Говяз подливает вина. Отец провозглашает, кивая в сторону хаты:
— Чтоб не пошатнулась ни в грозу, ни в бурю!
— Спасибо на добром слове! — в один голос благодарят хозяин и хозяйка.
Наша четверка сидит рядышком, как дружки на свадьбе. Влили в себя по стакану, жуем-закусываем. В желудке теплым-тепло, и в голову стукнуло.
Батьки тянутся к хлебу узловатыми пальцами. Работают кто ложкой, кто вилкой.
Затевается разговор.

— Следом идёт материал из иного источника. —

-- ==== Sys2Proof/Tests/Slice0.lean ====
section
/-!
SUPPORT. The model's own tests: a word of every encoding, written out from the opcode table's match and fields, decodes to its instruction; each check of WellFormed refuses an ill-formed term; and for every obligation with hypotheses a small state meets them together. The expected values of the last part are the worked examples of the spec.
-/
namespace Sys2Proof.Tests
open Sys2Proof Sys2Proof.Machine

set_option Elab.async false

/-! # Decoding -/

set_option maxRecDepth 4000 in
theorem test_decode_compact :
    decodeTableWord 16 0x4E82 = some (.cAddi 20 19) ∧
    decodeTableWord 16 0x0F24 = some (.cMov 25 3) ∧
    decodeTableWord 16 0x1886 = some (.cAdd 4 6) ∧
    decodeTableWord 16 0x62E8 = some (.cLd 23 0 6) ∧
    decodeTableWord 16 0xD04A = some (.cSt 2 0 13) ∧
    decodeTableWord 16 0x234C = some (.cBeqz 26 8) ∧
    decodeTableWord 16 0x2DEE = some (.cBnez 15 11) ∧
    decodeTableWord 16 0xD950 = some (.cJ 1738) ∧
    decodeTableWord 16 0x0012 = some (.cYield) ∧
    decodeTableWord 16 0x0014 = some (.cNop) ∧
    decodeTableWord 16 0x0476 = some (.cQr 3 1) ∧
    decodeTableWord 16 0x01D8 = some (.cQw 14 0) := by
  decide

set_option maxRecDepth 4000 in
theorem test_decode_mop01 :
    decodeTableWord 32 0x001C3C83 = some (.add 25 3 14) ∧
    decodeTableWord 32 0x02248103 = some (.sub 2 8 18) ∧
    decodeTableWord 32 0x040E9D03 = some (.min 26 9 7) ∧
    decodeTableWord 32 0x060CB983 = some (.max 19 11 6) ∧
    decodeTableWord 32 0x080D7603 = some (.minu 12 23 6) ∧
    decodeTableWord 32 0x0A1A3203 = some (.maxu 4 3 13) ∧
    decodeTableWord 32 0x0C29BF83 = some (.slt 31 27 20) ∧
    decodeTableWord 32 0x0E2FDE83 = some (.sltu 29 29 23) ∧
    decodeTableWord 32 0x1016F983 = some (.and 19 15 11) ∧
    decodeTableWord 32 0x12265783 = some (.or 15 5 19) ∧
    decodeTableWord 32 0x14395F83 = some (.xor 31 21 28) ∧
    decodeTableWord 32 0x160E4903 = some (.andn 18 4 7) ∧
    decodeTableWord 32 0x182AAD03 = some (.sel 26 10 21) ∧
    decodeTableWord 32 0x1A35F483 = some (.sll 9 31 26) ∧
    decodeTableWord 32 0x1C284103 = some (.srl 2 4 20) ∧
    decodeTableWord 32 0x1E3F6A83 = some (.sra 21 22 31) ∧
    decodeTableWord 32 0x20004E83 = some (.clz 29 4) ∧
    decodeTableWord 32 0x22011283 = some (.ctz 5 17) ∧
    decodeTableWord 32 0x24004F03 = some (.popc 30 4) ∧
    decodeTableWord 32 0x26393183 = some (.mul 3 19 28) ∧
    decodeTableWord 32 0x282D8903 = some (.mulh 18 24 22) ∧
    decodeTableWord 32 0x2A2DD083 = some (.mulhu 1 29 22) ∧
    decodeTableWord 32 0x2C3E7503 = some (.div 10 7 31) ∧
    decodeTableWord 32 0x2E24D183 = some (.divu 3 13 18) ∧
    decodeTableWord 32 0x3032F403 = some (.rem 8 15 25) ∧
    decodeTableWord 32 0x320BFC83 = some (.remu 25 31 5) := by
  decide

set_option maxRecDepth 4000 in
theorem test_decode_mop02 :
    decodeTableWord 32 0xCDA1C505 = some (.addi 10 28 3290) ∧
    decodeTableWord 32 0xDC628885 = some (.andi 17 8 3526) ∧
    decodeTableWord 32 0xB7B5A885 = some (.ori 17 26 2939) ∧
    decodeTableWord 32 0x4D46EC05 = some (.xori 24 14 1236) ∧
    decodeTableWord 32 0x0138B285 = some (.slli 5 11 19) ∧
    decodeTableWord 32 0x4018E705 = some (.srli 14 14 1) ∧
    decodeTableWord 32 0x8218BF85 = some (.srai 31 11 33) ∧
    decodeTableWord 32 0x4A9A0905 = some (.slti 18 0 1193) ∧
    decodeTableWord 32 0xA32D7D05 = some (.sltiu 26 23 2610) := by
  decide

set_option maxRecDepth 4000 in
theorem test_decode_mop03 :
    decodeTableWord 32 0x1BA4E407 = some (.lui 8 56615) ∧
    decodeTableWord 32 0xC8E5FE87 = some (.addpc 29 411439) := by
  decide

set_option maxRecDepth 4000 in
theorem test_decode_mop04 :
    decodeTableWord 32 0xC9C19C89 = some (.beq 25 25 3228) ∧
    decodeTableWord 32 0xCD03E309 = some (.bne 6 30 3280) ∧
    decodeTableWord 32 0x2274C189 = some (.blt 3 12 551) ∧
    decodeTableWord 32 0x5317C689 = some (.bge 13 28 1329) ∧
    decodeTableWord 32 0x1AE95389 = some (.bltu 7 21 430) ∧
    decodeTableWord 32 0x4D7A0309 = some (.bgeu 6 0 1239) := by
  decide

set_option maxRecDepth 4000 in
theorem test_decode_mop05 :
    decodeTableWord 32 0xBA2B130B = some (.jal 6 762545) := by
  decide

set_option maxRecDepth 4000 in
theorem test_decode_mop06 :
    decodeTableWord 32 0x6A78408D = some (.jalr 1 4 13628) := by
  decide

set_option maxRecDepth 4000 in
theorem test_decode_mop07 :
    decodeTableWord 32 0x02A09C0F = some (.fadd 24 9 16 .rup .f64) ∧
    decodeTableWord 32 0x06CE7F0F = some (.fsub 30 7 7 .rdn .f64) ∧
    decodeTableWord 32 0x0827EF0F = some (.fmul 30 30 19 .rne .f32) ∧
    decodeTableWord 32 0x0CE1530F = some (.fma 6 21 16 .rdn .f32) ∧
    decodeTableWord 32 0x106ED08F = some (.fdiv 1 13 23 .rtz .f32) ∧
    decodeTableWord 32 0x1740598F = some (.fsqrt 19 5 .dyn .f64) ∧
    decodeTableWord 32 0x182CAB8F = some (.fmin 23 10 22 .f32) ∧
    decodeTableWord 32 0x1C18EA8F = some (.fmax 21 14 12 .f32) ∧
    decodeTableWord 32 0x2318EC8F = some (.fcmp 25 14 12 .ne .f64) ∧
    decodeTableWord 32 0x26801B0F = some (.fcvt 22 1 .otherPrec .rup .f64) ∧
    decodeTableWord 32 0x2A00C80F = some (.fclass 16 12 .f64) := by
  decide

set_option maxRecDepth 4000 in
theorem test_decode_mop08 :
    decodeTableWord 32 0x2917BE11 = some (.ldB 28 11 23 41) ∧
    decodeTableWord 32 0xF02E3711 = some (.ldBu 14 3 14 240) ∧
    decodeTableWord 32 0xF74DA611 = some (.ldH 12 10 13 247) ∧
    decodeTableWord 32 0x2B76F011 = some (.ldHu 0 15 22 43) ∧
    decodeTableWord 32 0xF48CC391 = some (.ldW 7 12 12 244) ∧
    decodeTableWord 32 0x2CB5D591 = some (.ldWu 11 13 21 44) ∧
    decodeTableWord 32 0x2BD9EC91 = some (.ldD 25 14 25 43) ∧
    decodeTableWord 32 0x0EE85511 = some (.ldv 10 5 8 14) := by
  decide

set_option maxRecDepth 4000 in
theorem test_decode_mop09 :
    decodeTableWord 32 0xF209E493 = some (.stB 9 14 9 242) ∧
    decodeTableWord 32 0x0A284B13 = some (.stH 22 4 8 10) ∧
    decodeTableWord 32 0xDE483013 = some (.stW 0 3 8 222) ∧
    decodeTableWord 32 0x80616613 = some (.stD 12 6 1 128) ∧
    decodeTableWord 32 0xA68F9693 = some (.stv 13 9 15 166) ∧
    decodeTableWord 32 0x1FA8D813 = some (.stlW 16 13 8 31) ∧
    decodeTableWord 32 0x42DAEB13 = some (.stlD 22 14 26 66) := by
  decide

set_option maxRecDepth 4000 in
theorem test_decode_mop0a :
    decodeTableWord 32 0x00380495 = some (.amoAdd 9 0 28 .w .none) ∧
    decodeTableWord 32 0x02525495 = some (.amoAnd 9 5 9 .d .none) ∧
    decodeTableWord 32 0x043CA195 = some (.amoOr 3 10 30 .w .none) ∧
    decodeTableWord 32 0x06226795 = some (.amoXor 15 6 17 .w .none) ∧
    decodeTableWord 32 0x09480E15 = some (.amoMin 28 0 4 .d .rel) ∧
    decodeTableWord 32 0x0AF88615 = some (.amoMax 12 8 28 .d .acq) ∧
    decodeTableWord 32 0x0DB86815 = some (.amoMinu 16 6 28 .w .ar) ∧
    decodeTableWord 32 0x0E78C395 = some (.amoMaxu 7 12 28 .d .none) ∧
    decodeTableWord 32 0x1108D795 = some (.amoSwap 15 13 4 .w .rel) ∧
    decodeTableWord 32 0x132E4315 = some (.cas 3 4 23 .w .rel) ∧
    decodeTableWord 32 0x141CE415 = some (.lda 8 14 14 .w) := by
  decide

set_option maxRecDepth 4000 in
theorem test_decode_mop0b :
    decodeTableWord 32 0x0095F617 = some (.calloc 12 31 10 .hbm) ∧
    decodeTableWord 32 0x02007017 = some (.cfree 7) ∧
    decodeTableWord 32 0x0580D517 = some (.cget 10 13 6) ∧
    decodeTableWord 32 0x060CD517 = some (.cnarrow 10 13 6) ∧
    decodeTableWord 32 0x080AA597 = some (.csplit 11 10 5) ∧
    decodeTableWord 32 0x0A00B017 = some (.cjoin 11 0) ∧
    decodeTableWord 32 0x0C38EA97 = some (.csendKeep 21 14 28) ∧
    decodeTableWord 32 0x0C448817 = some (.csendMove 16 8 2) ∧
    decodeTableWord 32 0x0C908597 = some (.csendAuto 11 8 8) ∧
    decodeTableWord 32 0x0CE8F497 = some (.csendDup 9 15 20) ∧
    decodeTableWord 32 0x0E224697 = some (.crecv 13 4 17 .task) ∧
    decodeTableWord 32 0x10402017 = some (.cwait 2 .nodr) ∧
    decodeTableWord 32 0x12002017 = some (.crevoke 2 .frozen) ∧
    decodeTableWord 32 0x14002017 = some (.cmarkFill 2) ∧
    decodeTableWord 32 0x14408017 = some (.cmarkFull 8) ∧
    decodeTableWord 32 0x14803017 = some (.cmarkClrp 3) := by
  decide

set_option maxRecDepth 4000 in
theorem test_decode_mop0c :
    decodeTableWord 32 0x0001D019 = some (.qw 29 0) ∧
    decodeTableWord 32 0x02040899 = some (.qr 17 2) ∧
    decodeTableWord 32 0x04093019 = some (.vqw 19 4) ∧
    decodeTableWord 32 0x06080699 = some (.vqr 13 4) ∧
    decodeTableWord 32 0x0822BE19 = some (.sfork 28 11 17) ∧
    decodeTableWord 32 0x0A016019 = some (.sjoin 22) ∧
    decodeTableWord 32 0x0C041019 = some (.chw 1 .s) ∧
    decodeTableWord 32 0x0E000119 = some (.chr 2 .n) := by
  decide

set_option maxRecDepth 4000 in
theorem test_decode_mop0d :
    decodeTableWord 32 0x003C609B = some (.spawn 1 6 30) ∧
    decodeTableWord 32 0x020CE79B = some (.spawnat 15 14 6) ∧
    decodeTableWord 32 0x0400001B = some (.joinw) ∧
    decodeTableWord 32 0x0600001B = some (.yield) ∧
    decodeTableWord 32 0x0800001B = some (.exit) ∧
    decodeTableWord 32 0x0A01B01B = some (.wakeat 27) := by
  decide

set_option maxRecDepth 4000 in
theorem test_decode_mop0e :
    decodeTableWord 32 0x0033F01D = some (.evth 31 25) ∧
    decodeTableWord 32 0x0200001D = some (.evret) ∧
    decodeTableWord 32 0x0401301D = some (.trap 19) ∧
    decodeTableWord 32 0x0600001D = some (.eret) ∧
    decodeTableWord 32 0x0800B69D = some (.rds 13 11) ∧
    decodeTableWord 32 0x0A02161D = some (.wrs 12 33) ∧
    decodeTableWord 32 0x0C00001D = some (.ewait) ∧
    decodeTableWord 32 0x0E00001D = some (.bkpt) := by
  decide

set_option maxRecDepth 4000 in
theorem test_decode_mop0f :
    decodeTableWord 32 0x4276129F = some (.oxl 5 1 8507) ∧
    decodeTableWord 32 0x0000241F = some (.oxlH 0 2) ∧
    decodeTableWord 32 0x5395BA1F = some (.oxli 4 27 10698) := by
  decide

Один посмотрел в сторону причёлка:
— Стоит!
Другой поддержал:
— Как колокол!
Третий кивает в сторону Говяза:
— Сам бы не поставил!
Четвертый сказал, словно печать приложил:
— Ти́ки то́ко так!
Мой отец стал доказывать, что крестьяне всегда тянулись к коллективу: и помоча, мол, и складчина. И сено вместе убирали, и пожары громадой гасили, и в ополчение шли вместе. Сейчас и хозяйствуем вместе. Правильную линию дает рабочий класс.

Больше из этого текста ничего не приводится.